This guarantees zero redundancy. If the RAG pipeline finds a memory, but it's already in the Base Prompt, it gets silently dropped.

5. Ephemeral Injection
The surviving edges and nodes are formatted and injected into the System Message right before hitting Gemini, under a clear header: ### RELEVANT EPISODIC MEMORY FOR THIS TURN ###.

Crucially, this injected context is ephemeral. It is sent to the LLM for this specific turn, but it is never saved to the persistent database chat history. This prevents the context window from bloating with old RAG results over time (context rot).

Observability & The Results

You can't improve what you don't measure. I added OpenTelemetry across the backend.
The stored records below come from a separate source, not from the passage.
/-- Element (m, k) of an A tile, none where sparsity drops it. -/
def aVal (h : DWord) (d : Memory) (m k : Nat) : Option Val :=
  let scaleAt := m * (hdrK h / 32) + k / 32
  if hdrSparse h = 0 then some (slotVal h d (m * hdrK h + k) scaleAt)
  else
    let mask := keepMask (hdrSparse h) (hdrSeed h) m (k / 8)
    if mask.testBit (k % 8) then
      some (slotVal h d (m * hdrKr h + k / 8 * (if hdrSparse h = 1 then 4 else 2) + popcount8 (mask % 2 ^ (k % 8))) scaleAt)
    else none

def bVal (h : DWord) (d : Memory) (k n : Nat) : Val := slotVal h d (128 * k + n) (128 * (k / 32) + n)

/-- Chunk width (Table 7). -/
def chunkWidth (f : Nat) : Nat := if f = 16 || f = 17 then 16 else if f = 20 || f = 22 then 64 else 32

/-- The exact sum of the products of a chunk, none for an empty one. -/
def chunkSum (ha hb : DWord) (da db : Memory) (m n lo hi : Nat) : Option Val :=
  (List.range (hi - lo)).foldl (fun (u : Option Val) i =>
    match aVal ha da m (lo + i) with
    | none => u
    | some a =>
      let p := Val.mul a (bVal hb db (lo + i) n)
      match u with
      | none => some p
      | some x => some (Val.add 0 x p)) none

/-- The signed integer that an exact integral value is. -/
def Val.toInt : Val → Int
  | .fin s m e => let v : Int := m * 2 ^ e.toNat; if s then -v else v
  | _ => 0

/-- One element of the accumulator after the product (R107). -/
def productElem (ha hb : DWord) (da db : Memory) (m n : Nat) (c0 : Word) : Word :=
  let w := chunkWidth (hdrFmt ha)
  let k := hdrK ha
  (List.range ((k + w - 1) / w)).foldl (fun c q =>
    match chunkSum ha hb da db m n (q * w) (min k (q * w + w)) with
    | none => c
    | some s =>
      if intFmt (hdrFmt ha) then c + BitVec.ofInt 32 s.toInt
      else BitVec.ofNat 32 (f32Fmt.round 0 false (Val.add 0 (f32Fmt.val c.toNat) s))) c0

def Acc.elem (a : Acc) (i : Nat) : Word := ((a.elems.find? (fun x => x.1 == i)).map (fun x => x.2)).getD 0

/-- The accumulator with elements `lo` to `lo + n - 1` given by `f`. -/
def Acc.put (a : Acc) (lo n : Nat) (f : Nat → Word) : Acc :=
  { a with elems := a.elems.filter (fun x => decide (x.1 < lo))
      ++ ((List.range n).map (fun i => (lo + i, f (lo + i)))).filter (fun x => x.2 != 0)
      ++ a.elems.filter (fun x => decide (lo + n ≤ x.1)) }

/-- The accumulator with element `i` given by `f`. -/
def Acc.fill (a : Acc) (f : Nat → Word) : Acc :=
  { a with elems := ((List.range 8192).map (fun i => (i, f i))).filter (fun x => x.2 != 0) }

/-- The product of two slots added into an accumulator. -/
def Acc.product (a : Acc) (x y : Slot) : Acc :=
  a.fill (fun i => productElem x.header y.header x.data y.data (i / 128) (i % 128) (a.elem i))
Now, when I look at a trace, I can see exactly what the waterfill dropped (hydrate.is_partial), how long the search took (rag.search_duration_ms), and how many facts were actually injected (rag.injected_edges_count).

The Impact:
Look back at the chart at the start of this article. After Day 21, I deployed this architecture.
The input tokens per message instantly collapsed from 120k back down to a stable ~40k tokens (the budget limit + chat history).
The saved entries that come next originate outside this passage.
/-- After a divergence the context runs free: its recorders are idle and its threads wait for no record. -/
def State.freeRun (s : State) (a : BitVec 16) : State :=
  if !(s.hubs.any (fun h => h.recd.diverged && h.recd.state == 2)) then s
  else if !s.launches.any (fun l => l.isOpen && l.asid == a && recordMode l.p.modes == 2) then s
  else
    let s1 : State := { s with hubs := s.hubs.map (fun (h : Hub) => { h with recd := { h.recd with state := 0, replay := [], diverged := false } }) }
    (s1.allBlocks.filter (fun b => s1.asidOf b.1.g == a)).foldl (fun (u : State) b => u.modBlock b.1 (fun (x : Block) =>
      { x with crews := x.crews.map (fun c => { c with threads := c.threads.map (fun (t : Thread) =>
          { t with grant := none, wait := if t.wait = .replay then .none else t.wait }) }) })) s1

/-- Writing 1 to HALT: every stopped block goes on from its boundary. -/
def State.resumeContext (s : State) (a : BitVec 16) : State :=
  if !(s.asid a).halt then s
  else
    let s1 := (s.freeRun a).modAsid a (fun y => { y with halt := false })
    let s2 : State := if s1.dbg.asid = a then { s1 with dbg := { s1.dbg with halted := false } } else s1
    let s3 := (s2.allBlocks.filter (fun b => s2.asidOf b.1.g == a && !b.2.ended)).foldl (fun (u : State) b => u.resumeBlock b.1) s2
    (s3.wakeCoxes a).pokeWalks

/-- A killed block ends at once, as at block end (R134, R269). -/
def State.endBlockNow (s : State) (b : BRef) (x : Block) : State :=
  if x.ended || !((s.group? b.g).map Group.placed).getD false then s else (s.releaseL1 x.core).freeBlock b

/-- Writing 1 to KILL: every block of the context ends, its unplaced groups are discarded, and its launches are complete. -/
def State.killContext (s : State) (a : BitVec 16) : State :=
  if !(s.asid a).halt then s
  else
    let s0 := s.freeRun a
    let mine := s0.allBlocks.filter (fun b => s0.asidOf b.1.g == a)
    let s1 := mine.foldl (fun (u : State) b => u.endBlockNow b.1 b.2) s0
    let ls := (s1.launches.filter (fun l => l.asid == a && l.isOpen)).map (fun l => l.idx)
    let gone := fun (e : WEntry) => match e with
      | .launch i => ls.contains i
      | .saved g => ((s1.group? g).map (fun y => ls.contains y.launch)).getD true
    let heads := (s1.reserved.map (fun r => r.head)).filter gone
    let s2 := heads.foldl State.endReservation { s1 with waiting := s1.waiting.map (fun w => w.filter (fun e => !gone e)) }
    let s3 : State := { s2.dropStaged mine with groups := s2.groups.filter (fun (g : Group) => !ls.contains g.launch) }
    let s4 := ls.foldl State.closeLaunch s3
    let s5 := s4.modAsid a (fun y => { y with halt := false })
    let s6 : State := if s5.dbg.asid = a then { s5 with dbg := { s5.dbg with halted := false } } else s5
    (s6.wakeCoxes a).pokeWalks

/-- A write of FSTAT. -/
def State.writeFstat (s : State) (x : CoxId) (v : DWord) : State :=
  let a := s.ctxAsid x
  if v.getLsbD 1 then s.killContext a else if v.getLsbD 0 then s.resumeContext a else s

/-- FSTAT_HALT_WRITE. -/
def execFstatHaltWrite (x : CoxId) (s : State) : Host.Outcome State Fault Refusal := .next (s.barWrite (ctxOff x 0x48) 1 (fun u => u.writeFstat x 1))

/-- FSTAT_KILL_WRITE. -/
def execFstatKillWrite (x : CoxId) (s : State) : Host.Outcome State Fault Refusal := .next (s.barWrite (ctxOff x 0x48) 2 (fun u => u.writeFstat x 2))

/-! ## The race log (R430) -/

def State.writeRlogbase (s : State) (x : CoxId) (v : DWord) : State :=
  s.modAsid (s.ctxAsid x) (fun a => { a with rlogbase := v, rlogput := 0 })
The magic is that the AI didn't get dumber. It still feels like it knows everything about her because the structural skeleton (the Hubs) is always there in the Base Prompt. But when she asks a specific question about a past event, the GraphRAG pipeline silently fetches the long-tail details in under a second.

Conclusion

A massive 1 million token context window is an incredible luxury, but it is not a substitute for software architecture.

Dumping everything into the prompt is the best way to validate an idea. But building real products eventually forces you to move from "what works theoretically" to "what works economically and efficiently."
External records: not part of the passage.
-- ==== Sys2Proof/Machine/Dispatch.lean ====
section
/-!
DEFINITION. The one match from an instruction to its meaning.
-/
namespace Sys2Proof.Machine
By separating Storage (Knowledge Graphs) from Retrieval (Budget-Aware Base Prompts + Deterministic RAG), Synapse is now fast, cheap to run, and infinitely scalable.

The code for both of these systems is open source. You can check out exactly how I implemented the waterfill allocation (hydration_v2.py) and the retrieval pipeline (graph_rag.py) in the backend repository.

Frontend (Body): synapse-chat-ai
Backend (Cortex): synapse-cortex

I love sharing these real-world scaling problems. If you are building memory systems or working with AI in production, I'd love to hear your approach. Let's connect on X or LinkedIn.

When 5 Minutes Isn't Enough: Moving AI Ingestion from Sync to Async (And Saving 99% Compute)

Juan David Gómez — Fri, 13 Feb 2026 03:38:32 +0000

In my last post, I introduced Synapse, the AI system I built for my wife that uses a Knowledge Graph to give her LLM a "Deep Memory."

In the early demos and tests, it looked perfect. She ends a chat, the system processes it, and the graph updates in about 50 seconds.

But demos are lies.

When we started using it for real, 45-minute chat sessions with tens of messages, the system fell apart. The "End Session" button would spin for 5 minutes and then crash.

I thought I had a simple timeout bug. It turned out I had a fundamental architecture problem.

Here is how I went from crashing servers and wasting tokens to a 99% reduction in Convex Actions compute time by implementing the Async Request-Reply Pattern.

The "Happy Path" Trap

My initial implementation was naive. I treated the heavy AI processing like a standard web request.

Convex (The Orchestrator) triggers an HTTP POST to my Python backend.
FastAPI (The Brain) calls Graphiti + Gemini to process the text.
FastAPI waits for the result and returns it.
Convex saves the result to the DB.

This is the standard Synchronous pattern.

The problem? Convex Actions have a hard execution limit (usually 5 to 10 minutes depending on the plan).

When my wife had a short conversation, processing took 1 or 2 minutes. Fine.
But when she had a deep conversation, the Graph extraction logic (running on Gemini 3 Flash) took 15 minutes.

You cannot fit a 15-minute task into a 5-minute box.

Attempt #1: The "Brute Force" Retry (And Why It Failed)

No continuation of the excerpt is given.